Stored data:
-- ==== Sys2Proof/Machine/Domain.lean ====
section
/-! DEFINITION. Members lost, taken over and rejoining, beats, the domain messages and the domain commands (07 R241 to
R247, R253). -/

namespace Sys2Proof.Machine
open Sys2Proof Sys2Proof.Crypto

/-! ### Losses (07 R243 to R247) -/

/-- The nearest live ancestor of a device. -/
def adopterOf (d : Dom) : Nat → Nat → Nat
  | 0, _ => d.anchor
  | f + 1, dev =>
    let p := treeParent dev
    if dev = 0 then d.anchor else if p = d.own ∨ (memberOf d p).live then p else adopterOf d f p

/-- What MEMBER_LOST does at a member, once it has been forwarded. -/
def applyLost (part dev mark adopter : Nat) (s : State) : State :=
  let d := s.dom part
  if dev = d.own then endMembership part 6 s
  else
    let s := match tfind d.pairs dev with
      | some i => retireSlot i (Config.ms 2) s
      | none => s
    let s := setMember part dev { memberOf d dev with live := false } s
    let s := s.onDom part fun d => { d with
      kids := without d.kids dev, pairs := tdel d.pairs dev, owed := d.owed.filter fun x => x.1 != dev,
      beatRx := tdel d.beatRx dev, rotConf := tdel d.rotConf dev, mark := max d.mark mark, confirmed := tdel d.confirmed dev,
      parent := if d.parent = dev then adopter else d.parent }
    let s := each (d.exchs.filter fun x => x.peer == dev) (fun x s => endExch part x s) s
    let s := handoffsLost part dev s
    let s := if adopter = d.own then
        offerTo part dev false (each ((treeKids d.n dev).filter fun k => (memberOf d k).live && k != d.own && !d.kids.contains k)
          (fun k s => offerTo part k true s) s)
      else s
    confirmUp part s

def lostBody (dev cause gen mark adopter : Nat) : Bytes :=
  le 3 dev ++ le 1 cause ++ le 2 gen ++ zeros 2 ++ le 2 mark ++ le 3 adopter ++ zeros 3

/-- The anchor names the lowest-numbered live child as the new deputy. -/
def newDeputy (part : Nat) (s : State) : State :=
  let d := s.dom part
  let n := d.kids.foldl (fun a k => if k < a then k else a) 0x3FFFF
  if d.kids.isEmpty then s
  else mailAll part (downTree d) 0x1B (le 3 d.own ++ le 3 n ++ zeros 2) (s.onDom part fun d => { d with deputy := n })

/-- A loss that starts a rotation, which is a threshold of the job key (06 Table 6.5), aborts one whose PREPARE has left
(07 Table 7.15). -/
def lossRotation (part : Nat) (s : State) : State :=
  let s := keyThreshold (s.dom part).jobSlot s
  if (s.dom part).rot.isSome then
    startRotation part 3 false ((anchorAbort part 0 s).onDom part fun d => { d with rotRetry := none })
  else startRotation part 3 false s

> **Problem to work on**
Your reply should be an exact copy of every line from the line with "else mailAll part" through the final line of the data, and nothing more.

> **Exercise answer**
  else mailAll part (downTree d) 0x1B (le 3 d.own ++ le 3 n ++ zeros 2) (s.onDom part fun d => { d with deputy := n })

/-- A loss that starts a rotation, which is a threshold of the job key (06 Table 6.5), aborts one whose PREPARE has left
(07 Table 7.15). -/
def lossRotation (part : Nat) (s : State) : State :=
  let s := keyThreshold (s.dom part).jobSlot s
  if (s.dom part).rot.isSome then
    startRotation part 3 false ((anchorAbort part 0 s).onDom part fun d => { d with rotRetry := none })
  else startRotation part 3 false s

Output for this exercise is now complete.